Geçen hafta Milli Eğitim Bakanımız Sayın Ziya Selçuk ilimizdeydi. Bir eğitimci olarak göreve geldiği günden beri söylediklerinizi ve uygulamaya geçirdiklerinizi büyük bir saygı ve heyecanla takip ediyorum.

   Bakanımız Sayın Ziya Selçuk ziyareti sırasında iki saati aşkın bir sürede yüzlerce idareci ve öğretmene bin yıllık bir hayat dersi verdi.

  Öğretmenlik mesleğinin önemini anlatırken emanet sözcüğünü açıklamak için verdiği örnek salondaki herkes tarafından ibret alınacak nitelikteydi.

  “Sevgili Peygamberimiz Mekke’yi  fethedince Kabe’nin anahtarını 1400 yıldan  beri Kabe’nin bakımını yapan  bir gayrimüslüm olan Abdülkadir  eş-Şeybi’ ye verdi. Çünkü bu aile Kabe’nin bakımını 1400 yıldan beri hakkıyla yapıyordu” dedi.
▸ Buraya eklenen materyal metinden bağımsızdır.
/-! ## The causes of the faults -/

/-- R204's table: each fault an instruction can raise from a state, with its information and its cause, in the model's
own tests. `FaultCause.of_exec` ties it to `exec`. -/
inductive FaultCause (s : State) : Instr → OpFault → Prop where
  | bufferFull {bs : List Byte} (hfull : fitsCap s.params.rxbufCap (s.rxbuf.length + bs.length) = false) :
      FaultCause s (.push bs) (.bufferFull s.rxbuf.length bs.length)
  | invalidPacket {o : PktOperand} {p : Packet} (ho : packetOf o s = .ok p) (hlong : lengthsFit p = false) :
      FaultCause s (.encode o) (.invalidPacket p.data.length p.opt.length)
  | fieldAbsent {w : AbsentField} {mk : PktOperand → Instr} {o : PktOperand} {p : Packet} (hmk : mk ∈ extractorsOf w)
      (ho : packetOf o s = .ok p) (hmissing : fieldMissing w p) : FaultCause s (mk o) (.fieldAbsent w)
  | uteRequest {r : RequestTest} {o : PktOperand} {la : Address} {p : Packet} (ho : packetOf o s = .ok p)
      (hfails : uteRequestFails r p la) : FaultCause s (.uteResp o la) (.malformedRequest r)
  | bs4Request {r : RequestTest} {o : PktOperand} {la : Address} {p : Packet} (ho : packetOf o s = .ok p)
      (hfails : bs4RequestFails r p la) : FaultCause s (.bs4Resp o la) (.malformedRequest r)
  | noPacket {la : Address} {en : Bool} {mk : PktOperand → Instr} (hmk : mk ∈ packetOps la en)
      (hinvalid : s.pktValid = false) : FaultCause s (mk .pkt) .noPacket

section
variable {s t : State} {f : OpFault} {o : PktOperand} {mk : PktOperand → Instr} {g : Packet → Except OpFault Result}

/-- An operation of a packet operand has a cause for its fault where it has one for those of its own: the other is
`NoPacket`. -/
theorem FaultCause.of_packetOp {la : Address} {en : Bool} (hmk : mk ∈ packetOps la en)
    (hown : ∀ p, packetOf o s = .ok p → g p = .error f → FaultCause s (mk o) f) (h : onPacket o g s = .next t)
    (hfault : t.reply = .fault f) : FaultCause s (mk o) f := by
  obtain ⟨p, r, -, -, rfl⟩ | ⟨p, e, ho, he, rfl⟩ | ⟨rfl, hinvalid, rfl⟩ := onPacket_inv h
  · cases hfault
  · obtain rfl : e = f := Reply.fault.inj hfault
    exact hown p ho he
  · obtain rfl : .noPacket = f := Reply.fault.inj hfault
    exact .noPacket hmk hinvalid

/-- Every extractor takes a packet operand. -/
theorem extractorsOf_subset_packetOps (w : AbsentField) (la : Address) (en : Bool) :
    extractorsOf w ⊆ packetOps la en := by
  cases w <;> simp [extractorsOf, packetOps]

/-- An extractor whose reads raise nothing but its `FieldAbsent`. -/
theorem FaultCause.of_extractor {w : AbsentField} (hmk : mk ∈ extractorsOf w) (hg : ∀ p, LacksOnly w p (g p))
    (h : onPacket o g s = .next t) (hfault : t.reply = .fault f) : FaultCause s (mk o) f := by
  refine .of_packetOp (extractorsOf_subset_packetOps w [] true hmk) (fun p ho he => ?_) h hfault
  obtain ⟨rfl, hmissing⟩ := hg p f he
  exact .fieldAbsent hmk ho hmissing

end

/-- `ENCODE` raises its fault on a packet too long for a frame, and no other (40_crc_framing.md R104). -/
theorem encodePacket_map_eq_error {p : Packet} {e : OpFault} (h : (encodePacket p).map Result.frame = .error e) :
    lengthsFit p = false ∧ e = .invalidPacket p.data.length p.opt.length := by
  unfold encodePacket at h
  split at h
  · cases h
  · next hlong =>
    cases h
    exact ⟨Bool.eq_false_iff.mpr hlong, rfl⟩

/-- A well-formed instruction raises a fault for its cause only. -/
theorem FaultCause.of_exec {i : Instr} {s t : State} {f : OpFault} (hwf : i.wf = true) (h : exec i s = .next t)
    (hfault : t.reply = .fault f) : FaultCause s i f := by
  cases i with
  | reset | crc8 bs => cases h; cases hfault
  | push bs =>
    cases h
    obtain ⟨hfull, rfl⟩ := pushBytes_reply_eq_fault hfault
    exact .bufferFull hfull
  | parse => exact absurd hfault (parseBuffer_reply_ne_fault (settle_eq_next.mp h) f)
  | frameEsp3 F => exact absurd hfault (decodeBytes_reply_ne_fault (settle_eq_next.mp h) f)
  | variantGeneric p | variantUteTeachIn p | variantBs4TeachIn p | variantRadio p =>
    exact absurd hfault (decodePacket_reply_ne_fault hwf (settle_eq_next.mp h) f)
  | encode o =>
    refine .of_packetOp (mk := .encode) (la := []) (en := true) (by simp [packetOps]) (fun p ho he => ?_) h hfault
    obtain ⟨hlong, rfl⟩ := encodePacket_map_eq_error he
    exact .invalidPacket ho hlong
  | classify o =>
    exact .of_packetOp (g := fun p => .ok (.tag (classifyPacket p))) (mk := .classify) (la := []) (en := true)
      (by simp [packetOps]) (fun _ _ => nofun) h hfault
  | respond o en la =>
    exact .of_packetOp (g := fun p => .ok (respondOf en la p)) (mk := (.respond · en la)) (la := la) (en := en)
      (by simp [packetOps]) (fun _ _ => nofun) h hfault
  | uteResp o la =>
    refine .of_packetOp (mk := (.uteResp · la)) (la := la) (en := true) (by simp [packetOps])
      (fun p ho he => ?_) h hfault
    obtain ⟨r, rfl, hfails⟩ := uteRespOf_eq_error he
    exact .uteRequest ho hfails
  | bs4Resp o la =>
    refine .of_packetOp (mk := (.bs4Resp · la)) (la := la) (en := true) (by simp [packetOps])
      (fun p ho he => ?_) h hfault
    obtain ⟨r, rfl, hfails⟩ := bs4RespOf_eq_error he
    exact .bs4Request ho hfails
  | radioRorg o => exact .of_extractor (w := .rorg) (by simp [extractorsOf]) (fun _ => .of_radioRorg) h hfault
  | radioSender o => exact .of_extractor (w := .sender) (by simp [extractorsOf]) (fun _ => .of_radioSender) h hfault
  | radioDest o => exact .of_extractor (w := .dest) (by simp [extractorsOf]) (fun _ => .of_radioDest) h hfault
  | radioStatus o => exact .of_extractor (w := .status) (by simp [extractorsOf]) (fun _ => .of_radioStatus) h hfault
  | uteCeep o => exact .of_extractor (w := .ute) (by simp [extractorsOf]) (fun _ => .of_uteCeep) h hfault
  | uteManuf o =>
    exact .of_extractor (w := .ute) (by simp [extractorsOf])
      (fun _ => .bind (.of_uteByte (by decide)) fun _ => .bind (.of_uteByte (by decide)) fun _ => .ok _) h hfault
  | uteBidir o | uteRespexp o | uteReqtype o | uteFlags o | uteTeachin o | uteDelete o | uteNchan o | uteEeprorg o
  | uteFunc o | uteType o =>
    exact .of_extractor (w := .ute) (by simp [extractorsOf])
      (fun _ => .bind (.of_uteByte (by decide)) fun _ => .ok _) h hfault
  | bs4Type o | bs4Manuf o =>
    exact .of_extractor (w := .bs4) (by simp [extractorsOf])
      (fun _ => .bind (.of_bs4Byte (by decide)) fun _ => .bind (.of_bs4Byte (by decide)) fun _ => .ok _) h hfault
  | bs4Learn o | bs4Func o | bs4Ceep o =>
    exact .of_extractor (w := .bs4) (by simp [extractorsOf])
      (fun _ => .bind (.of_bs4Byte (by decide)) fun _ => .ok _) h hfault

/-- Bytes do not fit only a finite capacity, and one that is smaller (00_scope.md R5, D3). -/
theorem fitsCap_eq_false_iff {cap : Option Nat} {n : Nat} : fitsCap cap n = false ↔ ∃ c, cap = some c ∧ c < n := by
  cases cap <;> simp [fitsCap]

/-- A packet is too long for a frame where one of its parts is (40_crc_framing.md R104). -/
theorem lengthsFit_eq_false_iff {p : Packet} :
    lengthsFit p = false ↔ Config.maxDataLen < p.data.length ∨ Config.maxOptLen < p.opt.length := by
  rw [← Bool.not_eq_true, lengthsFit_iff, not_and_or, not_le, not_le]

/-- Settles O14: each cause in the words of the statement. -/
theorem faultsComeFromTheirCauses : Obligations.FaultsComeFromTheirCauses := by
  intro i s t f hwf h hfault
  cases FaultCause.of_exec hwf h hfault with
  | bufferFull hfull => exact ⟨_, rfl, rfl, rfl, fitsCap_eq_false_iff.mp hfull⟩
  | invalidPacket ho hlong => exact ⟨_, _, rfl, ho, rfl, rfl, lengthsFit_eq_false_iff.mp hlong⟩
  | fieldAbsent hmk ho hmissing => exact ⟨_, hmk, _, _, rfl, ho, hmissing⟩
  | uteRequest ho hfails => exact ⟨_, _, _, ho, .inl ⟨rfl, hfails⟩⟩
  | bs4Request ho hfails => exact ⟨_, _, _, ho, .inr ⟨rfl, hfails⟩⟩
  | noPacket hmk hinvalid => exact ⟨hinvalid, _, _, _, hmk, rfl⟩

/-! ## The auto-answer end to end -/

/-- A slice has at most the length asked for. -/
theorem sliceBytes_length_le (bs : List Byte) (i n : Nat) : (sliceBytes bs i n).length ≤ n := List.length_take_le _ _

/-- `resp_opt` is no longer than an ERP1 optional part (44_responder.md R170). -/
theorem respOpt_length_le (p : Packet) : (respOpt p).length ≤ 7 := by
  have hsender : (senderBytes p).length ≤ 4 := sliceBytes_length_le _ _ _
  simp only [respOpt, List.length_append, List.length_cons, List.length_nil]
  omega

/-- The packet `UTE.RESP` builds is far below the bounds of a frame (R171), ... -/
theorem lengthsFit_buildUteResp (p : Packet) {la : Address} (hla : la.length = 4) :
    lengthsFit (buildUteResp p la) = true := by
  have hopt := respOpt_length_le p
  have hrorg := sliceBytes_length_le p.data 0 1
  have hecho := sliceBytes_length_le p.data 2 6
  simp only [lengthsFit_iff, Config.maxDataLen, Config.maxOptLen, buildUteResp, List.length_append, List.length_cons,
    List.length_nil]
  omega

/-- ... so is the one `BS4.RESP` builds (R172), ... -/
theorem lengthsFit_buildBs4Resp (p : Packet) {la : Address} (hla : la.length = 4) :
    lengthsFit (buildBs4Resp p la) = true := by
  have hopt := respOpt_length_le p
  have hrorg := sliceBytes_length_le p.data 0 1
  have hecho := sliceBytes_length_le p.data 1 3
  simp only [lengthsFit_iff, Config.maxDataLen, Config.maxOptLen, buildBs4Resp, List.length_append, List.length_cons,
    List.length_nil]
  omega

/-- ... and `RESPOND` hands over no other packet (R174). -/
theorem lengthsFit_of_respondOf {en : Bool} {la : Address} {p r : Packet} (h : respondOf en la p = .packet r) :
    lengthsFit r = true := by
  obtain habsent | ⟨-, hla, -, hresponse⟩ | ⟨-, hla, -, hresponse⟩ := respondOf_inv en la p
  · cases habsent.symm.trans h
  · cases hresponse.symm.trans h
    exact lengthsFit_buildUteResp p hla
  · cases hresponse.symm.trans h
    exact lengthsFit_buildBs4Resp p hla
   Sonra müdürlerden bahsetti. “Bir yere müdür olabilmek için onun, bunun kapısından medet ummamalı” dedi.

   Görev yaptığı yıllarda en sorunlu okullara tayin istediğini, birkaç yıl içersisinde o okulların en iyi okullarla birlikte anılmaya başladığını söylerken o günlerin anını yeniden yaşıyordu.

    “Bir okul müdürü kadar okuldur” sözü ise idareci pozisyonunda olan herkesin uykusunu kaçırmaya yeter.

    Sevgili bakanım sadeliğinizle, liderliğinizle, nezaketinizle, zarafetinizle söylemlerinizle gönüllerimizde taht kurdunuz.

    Sizleri dinlerken cennet yurdumun binlerce yıllık gelecek aydınlık günlerini şimdiden yaşadım.

    Sizin gibi bir bakanın bir eğitim neferi, bir uç beyi olduğum için kendimi çok şanslı hissediyorum.

    Sizden duyduklarımın tamamına yakını 40 yıllık eğitim yolculuğum sırasında hep yoldaşım oldu.

   İyi ki varsınız sayın bakanım.

   Sizler gibi değerli bir eğitim güneşini bizlerle buluşturan İl Milli Eğitim Müdürümüz Sayın Ali Tosun Bey’ e teşekkür ederim.

   Hoşça kalın, mutlu kalın, sağlıcakla kalın.